Ania Dąbrowska: - Na co dzień nie mam makijażu, nie ubieram się wystrzałowo

Zdzisław Haczek
ANIA DĄBROWSKA Wokalistka, kompozytorka, autorka tekstów, producentka. Jej płyty: "Samotność po zmierzchu”, "Kilka historii na ten sam temat”, "W spodniach czy w sukience” sprzedały się w platynowych nakładach, w sumie w 150 tys. egz. Ma na koncie wiele nagród, m.in. sześć Fryderyków. W niedzielę o 19.00 zaśpiewa w zielonogórskim Kawonie swoje przeboje, m.in. "Charlie Charlie”, "Trudno mi się przyznać”, "Tego chciałam”, "Nigdy więcej nie tańcz ze mną”, "W spodniach czy w sukience”. Bilety: 45/55 zł.
ANIA DĄBROWSKA Wokalistka, kompozytorka, autorka tekstów, producentka. Jej płyty: "Samotność po zmierzchu”, "Kilka historii na ten sam temat”, "W spodniach czy w sukience” sprzedały się w platynowych nakładach, w sumie w 150 tys. egz. Ma na koncie wiele nagród, m.in. sześć Fryderyków. W niedzielę o 19.00 zaśpiewa w zielonogórskim Kawonie swoje przeboje, m.in. "Charlie Charlie”, "Trudno mi się przyznać”, "Tego chciałam”, "Nigdy więcej nie tańcz ze mną”, "W spodniach czy w sukience”. Bilety: 45/55 zł. fot. Paweł Janczaruk
Przed niedzielnym koncertem w zielonogórskiej Piwnicy Artystycznej Kawon wokalistka ujawnia nam m.in., co znajdzie się na jej nowej, czwartej płycie.
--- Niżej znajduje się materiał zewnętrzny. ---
-- ==== Sys2Proof/Certificates/Slice0/Obligations.lean ====
section
/-! DEFINITION. The statements for the provers, each a rule of spec/ or an inference from several, and the vocabulary they
share. -/

namespace Sys2Proof.Spec

open Sys2Proof.Machine

/-- The table of R85: COND describes the word `v`. -/
def FlagsDescribe (c : Cond) (v : Word) : Prop :=
  (c = .zro ↔ v.toNat = 0) ∧ (c = .pos ↔ 1 ≤ v.toNat ∧ v.toNat ≤ 0x7FFF) ∧ (c = .neg ↔ 0x8000 ≤ v.toNat)

/-- Every register reads as before. -/
def SameRegs (s t : State) : Prop := ∀ r, getReg r t = getReg r s

/-- Every register but `d` reads as before. -/
def SameRegsBut (d : Reg) (s t : State) : Prop := ∀ r, r ≠ d → getReg r t = getReg r s

/-- Every cell of memory reads as before. -/
def SameMem (s t : State) : Prop := ∀ a, peek a t = peek a s

/-- The run status, the outputs, the keyboard inputs and the parameters are as before. -/
def SameRest (s t : State) : Prop :=
  t.status = s.status ∧ t.trapEvent = s.trapEvent ∧ t.keys = s.keys ∧ t.polls = s.polls ∧ t.params = s.params

/-- The effect of an instruction that sets flags, and its frame: DR holds `v`, COND describes `v`, nothing else changes. -/
def WritesFlagged (dr : Reg) (v : Word) (s t : State) : Prop :=
  getReg dr t = v ∧ FlagsDescribe t.cond v ∧ SameRegsBut dr s t ∧ t.pc = s.pc ∧ SameMem s t ∧ SameRest s t

/-- `ea` is `base` plus the signed number of an offset field, modulo 2^16. -/
def OffsetFrom (base : Word) {n : Nat} (off : BitVec n) (ea : Word) : Prop :=
  (ea.toNat : Int) = ((base.toNat : Int) + off.toInt) % 65536

/-- A `MemRead` of `a` gives `v` and leaves `s1`: outside 0xFE00 it is a plain read with no effect; a read of 0xFE00 makes
one poll, uses up one answer, changes no cell but 0xFE00 and 0xFE02 and, under the default KBSR_READY_WRITE, gives 0x8000 or
0x0000. No read changes a register, the PC, COND, the run status, the trap event or a parameter. -/
def Reads (a : Word) (s : State) (v : Word) (s1 : State) : Prop :=
  memRead a s = (v, s1) ∧ (a ≠ 0xFE00#16 → v = peek a s ∧ s1 = s) ∧
  (a = 0xFE00#16 → s1.polls = s.polls + 1 ∧ s1.keys = s.keys.tail ∧ v = peek a s1 ∧
    (s.params.kbsrReadyWrite = .assign → v = (if pollAnswer s = 0#16 then 0x0000#16 else 0x8000#16))) ∧
  (∀ b, b ≠ 0xFE00#16 → b ≠ 0xFE02#16 → peek b s1 = peek b s) ∧
  SameRegs s s1 ∧ s1.pc = s.pc ∧ s1.cond = s.cond ∧ s1.status = s.status ∧ s1.trapEvent = s.trapEvent ∧ s1.params = s.params

/-- The effect of a store of `v` at `a`, and its frame: every other cell reads as before, nothing else changes. -/
def Stores (a v : Word) (s t : State) : Prop :=
  peek a t = v ∧ (∀ b, b ≠ a → peek b t = peek b s) ∧ SameRegs s t ∧ t.cond = s.cond ∧ t.pc = s.pc ∧ SameRest s t

/-- The frame of a control transfer: COND, memory and the rest are as before. -/
def ControlFrame (s t : State) : Prop := t.cond = s.cond ∧ SameMem s t ∧ SameRest s t

/-- The number of a register. -/
def regNumber : Reg → Nat
  | .r0 => 0
  | .r1 => 1
  | .r2 => 2
  | .r3 => 3
  | .r4 => 4
  | .r5 => 5
  | .r6 => 6
  | .r7 => 7

/-- The register an instruction writes, from the table under R12. -/
def destReg : Instr → Option Reg
  | .addReg dr _ _ => some dr
  | .addImm dr _ _ => some dr
  | .andReg dr _ _ => some dr
  | .andImm dr _ _ => some dr
  | .not dr _ => some dr
  | .br _ _ _ _ => none
  | .jmp _ => none
  | .jsr _ => some .r7
  | .jsrr _ => some .r7
  | .ld dr _ => some dr
  | .ldi dr _ => some dr
  | .ldr dr _ _ => some dr
  | .lea dr _ => some dr
  | .st _ _ => none
  | .sti _ _ => none
  | .str _ _ _ => none
  | .trap _ => some .r7
  | .rti _ => none
  | .res _ => none

/-- The destination of an instruction that sets flags (R18: exactly ADD, AND, NOT, LD, LDI, LDR, LEA). -/
def flagDest : Instr → Option Reg
  | .addReg dr _ _ => some dr
  | .addImm dr _ _ => some dr
  | .andReg dr _ _ => some dr
  | .andImm dr _ _ => some dr
  | .not dr _ => some dr
  | .ld dr _ => some dr
  | .ldi dr _ => some dr
  | .ldr dr _ _ => some dr
  | .lea dr _ => some dr
  | .br _ _ _ _ | .jmp _ | .jsr _ | .jsrr _ | .st _ _ | .sti _ _ | .str _ _ _ | .trap _ | .rti _ | .res _ => none

/-- The address an instruction stores to, from the table under R112, computed as the meanings compute it. -/
def storeAddress (i : Instr) (s : State) : Option Word :=
  match i with
  | .st _ off9 => some (pcOffset9 off9 s)
  | .sti _ off9 => some (memRead (pcOffset9 off9 s) s).1
  | .str _ base off6 => some (baseOffset6 base off6 s)
  | .addReg _ _ _ | .addImm _ _ _ | .andReg _ _ _ | .andImm _ _ _ | .not _ _ | .br _ _ _ _ | .jmp _ | .jsr _ | .jsrr _
  | .ld _ _ | .ldi _ _ | .ldr _ _ _ | .lea _ _ | .trap _ | .rti _ | .res _ => none

/-- The register a store instruction stores. -/
def storedReg : Instr → Option Reg
  | .st sr _ => some sr
  | .sti sr _ => some sr
  | .str sr _ _ => some sr
  | .addReg _ _ _ | .addImm _ _ _ | .andReg _ _ _ | .andImm _ _ _ | .not _ _ | .br _ _ _ _ | .jmp _ | .jsr _ | .jsrr _
  | .ld _ _ | .ldi _ _ | .ldr _ _ _ | .lea _ _ | .trap _ | .rti _ | .res _ => none

/-- The instruction is a BR, the only reader of COND (R18). -/
def isBr : Instr → Bool
  | .br _ _ _ _ => true
  | .addReg _ _ _ | .addImm _ _ _ | .andReg _ _ _ | .andImm _ _ _ | .not _ _ | .jmp _ | .jsr _ | .jsrr _ | .ld _ _ | .ldi _ _
  | .ldr _ _ _ | .lea _ _ | .st _ _ | .sti _ _ | .str _ _ _ | .trap _ | .rti _ | .res _ => false

/-- The decode gap a word raises in a state, if any (R150): opcode 1000, opcode 1101, opcode 1111 with an unwired vector. -/
def gapOf (ir : Word) (s : State) : Option DecodeGap :=
  if ir.toNat / 4096 = 8 then some (.rti ir)
  else if ir.toNat / 4096 = 13 then some (.res ir)
  else if ir.toNat / 4096 = 15 ∧ ir.extractLsb' 0 8 ∈ s.params.unwired then some (.trapUnwired (ir.extractLsb' 0 8))
  else none

/-- The value the last of a list of loader writes gives an address, if one writes it. -/
def lastWrite (a : Word) : List (Word × Word) → Option Word
  | [] => none
  | (b, v) :: rest =>
    match lastWrite a rest with
    | some w => some w
    | none => if a = b then some v else none

end Sys2Proof.Spec

section Statements

open Sys2Proof Sys2Proof.Machine Sys2Proof.Spec

/-! ### Encoding -/

/-- Decoding the encoding of a well-formed instruction gives it back, at every value of every operand. -/
def Obligations.DecodeOfEncode : Prop := ∀ i : Instr, i.wf = true → decodeWord (encode i) = i

/-- Every word decodes to a well-formed instruction, whose encoding agrees with the word on every bit the layout names. The
ignored bits are the encoder's own fill (log 6). -/
def Obligations.EncodeOfDecodeOnExaminedBits : Prop :=
  ∀ ir : Word, (decodeWord ir).wf = true ∧
    ∀ r ∈ opcodeTable, r.holds ir = true → encode (decodeWord ir) &&& r.examined = ir &&& r.examined

/-- R57: every word selects exactly one row of the opcode table, the decoder picks that row, and the instruction faults if
and only if its opcode is 1000 or 1101, or it is a TRAP whose vector is not wired. -/
def Obligations.EveryWordSelectsOneRow : Prop :=
  (∀ ir : Word, ∃ r ∈ opcodeTable, r.holds ir = true ∧ (decodeWord ir).rowName = r.name ∧
    ∀ q ∈ opcodeTable, q.holds ir = true → q = r) ∧
  ∀ (ir : Word) (s : State), s.status = .running → ∃ t, exec (decodeWord ir) s = .next t ∧
    (t.status = .running ↔ gapOf ir s = none)

/-- Bits the layout does not name do not matter: two words of one row that agree on the examined bits are the same
instruction (RTI and RES apart, which record the whole word). The spec's decision D5, log 6. -/
def Obligations.IgnoredBitsDoNotMatter : Prop :=
  ∀ (r : Row) (ir ir' : Word), r ∈ opcodeTable → r.name ≠ .rti → r.name ≠ .res → r.holds ir = true →
    ir' &&& r.examined = ir &&& r.examined → decodeWord ir' = decodeWord ir
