/-- The instruction fetched from KBSR never polls twice: it would be an LDI with an odd offset, hence an odd word. -/
theorem exec_polls_of_fetch_kbsr {s t : State} (hwf : s.mem.wf = true) (hpc : s.pc = kbsr)
    (h : exec (decodeWord (fetchWord s)) (fetchState s) = .next t) : t.polls ≤ (fetchState s).polls + 1 := by
  obtain hle | ⟨-, dr, off9, hldi, hptr, hdata⟩ := exec_polls_le_one_or_ldi h
  · exact hle
  · have hodd := getLsbD_off9_of_pcOffset9 ((fetchState_pc s).trans (by rw [hpc])) hptr
    obtain ⟨-, heven⟩ := kbsr_of_peek_keyboardUpdate (fetchState_wf hwf) hdata
    rw [off9_of_decodeWord_ldi hldi, fetchWord_eq_peek, hpc, BitVec.getLsbD_extractLsb', Nat.zero_add, heven] at hodd
    exact absurd hodd (by decide)

/-- Under `assign` the word fetched from KBSR is a BR that tests nothing or an RTI: no second poll. -/
theorem exec_polls_of_fetch_kbsr_assign {s t : State} (hwf : s.mem.wf = true) (hpc : s.pc = kbsr)
    (hassign : s.params.kbsrReadyWrite = .assign) (h : exec (decodeWord (fetchWord s)) (fetchState s) = .next t) :
    t.polls = (fetchState s).polls := by
  rw [fetchWord_eq_peek, hpc, peek_kbsr_fetchState hwf hpc, hassign, readyWord] at h
  split at h
  · rw [exec_decodeWord_zero] at h
    cases h
    rfl
  · rw [exec_decodeWord_0x8000] at h
    cases h
    rfl

/-- Settles O40: the fetch polls only at KBSR, and there the instruction polls once less. -/
theorem pollsPerStep : Obligations.PollsPerStep := by
  intro s t hwf h
  obtain ⟨-, rfl⟩ | ⟨-, hexec⟩ := step_inversion h
  · exact ⟨le_rfl, Nat.le_add_right .., fun _ => Nat.le_add_right ..⟩
  · have hmono := exec_polls_le hexec
    have hfetch := fetchState_polls s
    by_cases hpc : s.pc = kbsr
    · rw [if_pos hpc] at hfetch
      have hone := exec_polls_of_fetch_kbsr hwf hpc hexec
      refine ⟨by omega, by omega, fun hassign => ?_⟩
      have hzero := exec_polls_of_fetch_kbsr_assign hwf hpc hassign hexec
      omega
    · rw [if_neg hpc] at hfetch
      obtain hone | ⟨htwo, dr, off9, -, -, hdata⟩ := exec_polls_le_one_or_ldi hexec
      · exact ⟨by omega, by omega, fun _ => by omega⟩
      · obtain ⟨hor, -⟩ := kbsr_of_peek_keyboardUpdate (fetchState_wf hwf) hdata
        rw [fetchState_params] at hor
        exact ⟨by omega, by omega, fun hassign => absurd hassign hor⟩

/-! ### The keyboard's answers as an input (R134): the state with another list of answers -/

/-- The environment's answers replaced by `ks`: only the listed answers differ. -/
def setKeys (ks : List Word) (s : State) : State := { s with keys := ks }
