-- ==== Sys2Proof/WellFormed.lean ====
section
/-! DEFINITION. Which terms of `Instr` are legal commands. Operands have the widths of their fields (R81, R83), so the
one check left is the register index of RDREG: "idx 0 .. 6" (44_buffer_control.md R176, R177; 30_encoding.md R85). -/

namespace Sys2Proof

/-- `i` is a legal command: an RDREG names one of the registers 0 .. 6 (R85, R176). -/
def Instr.WellFormed : Instr → Bool
  | .rdreg idx => decide (idx.toNat ≤ 6)
  | .msgnew | .msgdrop | .setlen _ | .shrink _ | .putb _ _ | .getb _ | .wrbe16 _ _ | .rdbe16 _ | .crcapply
  | .crccheck | .fpack _ _ | .funpack _ => true

end Sys2Proof
end

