-- ==== Sys2Proof/Tests/Slice0.lean ====
section
/-! SUPPORT. Small tests with expected results from 95_test_vectors.md (each names its vector), the well-formedness smoke
test, a written-out word for every command, and for every obligation with hypotheses a witness that meets them. -/

namespace Sys2Proof.Tests

open Sys2Proof Sys2Proof.Machine

/-! ### Helpers -/

/-- A present message of length `len` whose first bytes are `bytes`, in the default block (`CAP = 256`). -/
def message (len : Nat) (bytes : List Byte) : State :=
  { State.reset with present := true, len := BitVec.ofNat 16 len, msg := Memory.insertAll [] 0 bytes }

/-- A command goes on, to a state of which `p` holds. -/
def after (i : Instr) (s : State) (p : State → Bool) : Bool :=
  match exec i s with
  | .next t => p t
  | .fault _ | .refused _ => false

/-- A host sequence ends with an outcome and outputs. -/
def ends (r : SeqResult) (outcome : Byte) (o : Outputs) : Bool :=
  match r with
  | .next e => e.outcome == outcome && e.outputs == o
  | .fault _ | .refused _ => false

/-- The word that a listing line assembles to. -/
def wordOf (line : String) : Option CommandWord :=
  match assembleLine line.toList with
  | .ok w => w
  | .error _ => none

/-! ### Well-formedness (44_buffer_control.md R176) -/

theorem test_wellFormed_refuses_register_7 : Instr.WellFormed (.rdreg 7#16) = false := by decide
theorem test_wellFormed_refuses_register_65535 : Instr.WellFormed (.rdreg 0xFFFF#16) = false := by decide
theorem test_wellFormed_accepts_register_6 : Instr.WellFormed (.rdreg 6#16) = true := by decide

/-! ### Decoding: a word written out from R81, R82, R84 for every command, and illegal words (V-E-1 to V-E-9, V-P-11) -/

theorem test_decode_msgnew : decodeTableWord 64 0xA000000000000000 = some .msgnew := by decide
theorem test_decode_msgdrop : decodeTableWord 64 0xA100000000000000 = some .msgdrop := by decide
theorem test_decode_setlen : decodeTableWord 64 0xA200010100000000 = some (.setlen 257#16) := by decide
theorem test_decode_shrink : decodeTableWord 64 0xA300000900000000 = some (.shrink 9#16) := by decide
theorem test_decode_putb : decodeTableWord 64 0xA4000007000000EA = some (.putb 7#16 0xEA#8) := by decide
theorem test_decode_getb : decodeTableWord 64 0xA500010000000000 = some (.getb 256#16) := by decide
theorem test_decode_rdreg : decodeTableWord 64 0xA600000600000000 = some (.rdreg 6#16) := by decide
theorem test_decode_wrbe16 : decodeTableWord 64 0xB00000FE00001234 = some (.wrbe16 254#16 0x1234#16) := by decide
theorem test_decode_rdbe16 : decodeTableWord 64 0xB100000400000000 = some (.rdbe16 4#16) := by decide
theorem test_decode_crcapply : decodeTableWord 64 0xC000000000000000 = some .crcapply := by decide
theorem test_decode_crccheck : decodeTableWord 64 0xC100000000000000 = some .crccheck := by decide
theorem test_decode_fpack : decodeTableWord 64 0xF0000007C2C88000 = some (.fpack 7#16 0xC2C88000#32) := by decide
theorem test_decode_funpack : decodeTableWord 64 0xF100000300000000 = some (.funpack 3#16) := by decide

/-- V-E-1 to V-E-7, V-B-13, V-P-11. -/
theorem test_decode_refuses_illegal_words :
    [0x0000000000000000, 0xA001000000000000, 0xA400000000000100, 0xC000000000000001, 0xA000000100000000,
      0x0300000000000000, 0x0600000000000000, 0x1000000000000000, 0xF0FFFFFFFFFFFFFF, 0xA600000700000000,
      0xB000000200011234].map (decodeTableWord 64) = List.replicate 11 none := by decide

/-- "No two rows share an OPC" (R85), and the table has thirteen rows (R87). -/
theorem test_opcodes_are_distinct : (opcodeTable.map Row.opc).Pairwise (· ≠ ·) ∧ opcodeTable.length = 13 := by decide

/-- The lines of R91. -/
theorem test_assemble_lines_of_the_spec :
    ["MSGNEW", "SETLEN 8", "PUTB 1, 0x06", "WRBE16 2, 0x1234", "RDBE16 4", "FPACK 3, 0x3F800000 ; 1.0",
      "RDREG STATUS"].map wordOf =
    [some 0xA000000000000000#64, some 0xA200000800000000#64, some 0xA400000100000006#64, some 0xB000000200001234#64,
      some 0xB100000400000000#64, some 0xF00000033F800000#64, some 0xA600000200000000#64] := by decide +kernel

/-- Lines that R90 rejects: an operand too wide, a register name elsewhere, an unknown mnemonic; and a line with an operand
missing (notes/assumptions 18). -/
theorem test_assembler_rejects :
    ["PUTB 0, 256", "SETLEN 65536", "GETB LEN", "PUTB 0", "NOP"].map wordOf = [none, none, none, none, none] := by
  decide +kernel

/-! ### Buffer control (V-B) -/

/-- V-B-8. -/
theorem test_msgnew_after_reset :
    after .msgnew State.reset (fun t => t.present && t.len == 0#16 && t.status == 0x00#8) = true := by decide

/-- V-B-9: the bytes of the old message are gone (nothing is listed any more). -/
theorem test_msgnew_forgets_bytes :
    after .msgnew (message 8 [1#8, 2#8]) (fun t => t.msg == [] && t.draws == 1 && t.len == 0#16) = true := by decide

/-- V-B-10. -/
theorem test_msgdrop : after .msgdrop (message 8 []) (fun t => !t.present && t.len == 0#16 && t.status == 0x00#8) = true := by
  decide

/-- V-B-1, V-B-2. -/
theorem test_setlen_at_capacity : after (.setlen 256#16) (message 0 []) (fun t => t.len == 256#16 && t.status == 0#8) = true := by
  decide
theorem test_setlen_beyond_capacity :
    after (.setlen 257#16) (message 0 []) (fun t => t.len == 0#16 && t.status == 0x02#8) = true := by decide

/-- V-B-3, V-B-4. -/
theorem test_shrink : after (.shrink 9#16) (message 11 []) (fun t => t.len == 9#16 && t.status == 0x00#8) = true := by decide
theorem test_shrink_cannot_grow :
    after (.shrink 10#16) (message 9 []) (fun t => t.len == 9#16 && t.status == 0x06#8) = true := by decide

/-- V-B-11, and the frame of PUTB: the next byte is the one written before. -/
theorem test_putb_last_byte : after (.putb 255#16 0xAA#8) (message 0 []) (fun t => readByte t 255 == 0xAA#8) = true := by
  decide
theorem test_putb_frame :
    after (.putb 1#16 0x83#8) (message 0 [1#8, 2#8, 3#8]) (fun t => readBytes t 0 3 == [1#8, 0x83#8, 3#8]) = true := by
  decide

/-- V-B-7 (`GETB 0`), V-B-12. -/
theorem test_getb_absent :
    after (.getb 0#16) { State.reset with res := 5#32 } (fun t => t.res == 5#32 && t.status == 0x01#8) = true := by decide
theorem test_getb_out_of_range :
    after (.getb 256#16) (message 0 []) (fun t => t.res == 0#32 && t.status == 0x07#8) = true := by decide

/-- V-B-15. -/
theorem test_rdreg_after_reset :
    [Reg.ctrl, .len, .status, .res, .crcr, .csum, .capr].map (readReg State.reset) =
      [0#32, 0#32, 0#32, 0#32, 0x0000FFFF#32, 0x0000FFFF#32, 0x00000100#32] := by decide

/-- V-B-14. -/
theorem test_rdreg_status_leaves_status :
    after (.rdreg 2#16) { State.reset with status := 0x06#8 } (fun t => t.out == some 6#32 && t.status == 0x06#8) = true := by
  decide

/-! ### Byte packing (V-P) -/

/-- V-P-3, V-P-5. -/
theorem test_wrbe16_odd_offset :
    after (.wrbe16 7#16 0xFF00#16) (message 0 []) (fun t => readBytes t 7 2 == [0xFF#8, 0x00#8]) = true := by decide
theorem test_wrbe16_out_of_range :
    after (.wrbe16 255#16 0x1234#16) (message 0 []) (fun t => t.msg == [] && t.status == 0x07#8) = true := by decide

/-- V-P-7, V-P-9. -/
theorem test_rdbe16 :
    after (.rdbe16 4#16) (message 0 [0#8, 0#8, 0#8, 0#8, 0xAB#8, 0xCD#8]) (fun t => t.res == 0x0000ABCD#32) = true := by
  decide
theorem test_rdbe16_absent :
    after (.rdbe16 4#16) { State.reset with res := 0x12345678#32 } (fun t => t.res == 0#32 && t.status == 0x01#8) = true := by
  decide

/-! ### Checksum (V-CRC) -/

/-- R122, V-CRC-3. -/
theorem test_crcByte_trace : crcByte 0xFFFF#16 0x01#8 = 0x807E#16 := by decide +kernel

/-- V-CRC-5. -/
theorem test_crc16_check_value :
    crc16 [0x31#8, 0x32#8, 0x33#8, 0x34#8, 0x35#8, 0x36#8, 0x37#8, 0x38#8, 0x39#8] = 0x4B37#16 := by decide +kernel

/-- The frame of V-CRC-10, V-CRC-11. -/
def frame : List Byte := [0x01#8, 0x06#8, 0x12#8, 0x34#8, 0xAB#8, 0xCD#8, 0x73#8, 0xD9#8]

/-- V-CRC-10. -/
theorem test_crcapply_stores_low_byte_first :
    after .crcapply (message 8 (frame.take 6)) (fun t => readBytes t 0 8 == frame && t.crcr == 0xD973#16) = true := by
  decide +kernel

/-- V-CRC-14. -/
theorem test_crcapply_too_short :
    after .crcapply (message 1 []) (fun t => t.status == 0x06#8 && t.crcr == 0xFFFF#16) = true := by decide

/-- V-CRC-11. -/
theorem test_crccheck_good : after .crccheck (message 8 frame) (fun t => t.status == 0#8 && t.crcr == 0xD973#16) = true := by
  decide +kernel

/-- V-CRC-12: the two checksum bytes exchanged. -/
theorem test_crccheck_exchanged_bytes :
    after .crccheck (message 8 (frame.take 6 ++ [0xD9#8, 0x73#8])) (fun t => t.status == 0x04#8 && t.crcr == 0xD973#16) =
      true := by decide +kernel

/-! ### Float codec (V-F) -/

/-- V-F-2. -/
theorem test_fpack_minus_100_25 :
    after (.fpack 7#16 0xC2C88000#32) (message 0 [])
      (fun t => readBytes t 7 4 == [0x80#8, 0x00#8, 0xC2#8, 0xC8#8]) = true := by decide +kernel

/-- V-F-9, V-F-10, from the source's formulas of R142 (`be`, `m` of the vectors). -/
theorem test_packFormula :
    packNormal 0x7F7FFFFF#32 = packFormula false 254 0xFFFFFF ∧ packNormal 0x00800000#32 = packFormula false 1 0x800000 ∧
      packNormal 0xC2C88000#32 = packFormula true 133 0xC88000 := by decide +kernel

/-- V-F-20, V-F-21, V-F-22, V-F-26, V-F-27. -/
theorem test_unpack_corners :
    [unpack ⟨0x00#8, 0x00#8, 0x00#8, 0x00#8⟩, unpack ⟨0x00#8, 0x00#8, 0x80#8, 0x00#8⟩,
      unpack ⟨0x00#8, 0x02#8, 0x00#8, 0x00#8⟩, unpack ⟨0x00#8, 0x00#8, 0x00#8, 0x80#8⟩,
      unpack ⟨0xFF#8, 0xFF#8, 0x7F#8, 0x7F#8⟩] =
    [0x00400000#32, 0x80400000#32, 0x00400001#32, 0x00800000#32, 0x7F7FFFFF#32] := by decide +kernel

/-- V-F-23, V-F-24: the classes that go to the parameter. -/
theorem test_unpack_open_classes :
    unpack ⟨0x00#8, 0x01#8, 0x00#8, 0x00#8⟩ = Config.funpackNonexact ⟨0x00#8, 0x01#8, 0x00#8, 0x00#8⟩ ∧
      unpack ⟨0x00#8, 0x00#8, 0x7F#8, 0x80#8⟩ = Config.funpackNonexact ⟨0x00#8, 0x00#8, 0x7F#8, 0x80#8⟩ := ⟨rfl, rfl⟩

/-! ### Step -/

/-- A word placed by `withFetchWord` is the next step (V-P-1). -/
theorem test_step_runs_the_fetched_word :
    (match step ((message 0 []).withFetchWord 64 0xB000000200001234) with
      | .next t => readBytes t 2 2 == [0x12#8, 0x34#8] && t.pending == []
      | .fault _ | .refused _ => false) = true := by decide

/-- An illegal word with no message gives 07, not 01 (2.5). -/
theorem test_step_illegal_word_before_presence :
    (match step (State.reset.withFetchWord 64 0xA001000000000000) with
      | .next t => t.status == 0x07#8
      | .fault _ | .refused _ => false) = true := by decide

/-! ### Host sequences (V-H) -/

/-- V-H-4. -/
theorem test_decodeFunction_device_error :
    ends (decodeFunction (message 5 [0x01#8, 0x83#8, 0x02#8, 0xC0#8, 0xF1#8])) 0x82#8 { fn := some 0x03#8 } = true := by
  decide +kernel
- Lubisz występować w klubach?

- Bardzo lubię. To są moje ulubione miejsca koncertów.

- Ale sale bankietowe też ci się zdarzają...

- Pewnie, ale zupełnie nie mam problemu z uświetnianiem różnych okoliczności i eventów swoją osobą.

- Kto wychodzi na scenę podczas koncertów Ani Dąbrowskiej: ty czy jakaś wykreowana osoba?

- Powiedziałabym, że to jestem w stu procentach ja, ale gdybym słuchała siebie z boku, to bym się z tym nie zgodziła. Na co dzień nie noszę makijażu, nie robię sobie takiej fryzury i nie ubieram się wystrzałowo. Na pewno jest to troszeczkę inna osoba... A może po prostu traktuję koncerty jako pewnego rodzaju święto i wtedy się do nich bardziej przygotowuję i zależy mi na tym, żeby dobrze wyglądać?

- Na co dzień więc nie "gwiazdorzysz". A czujesz się celebrytką?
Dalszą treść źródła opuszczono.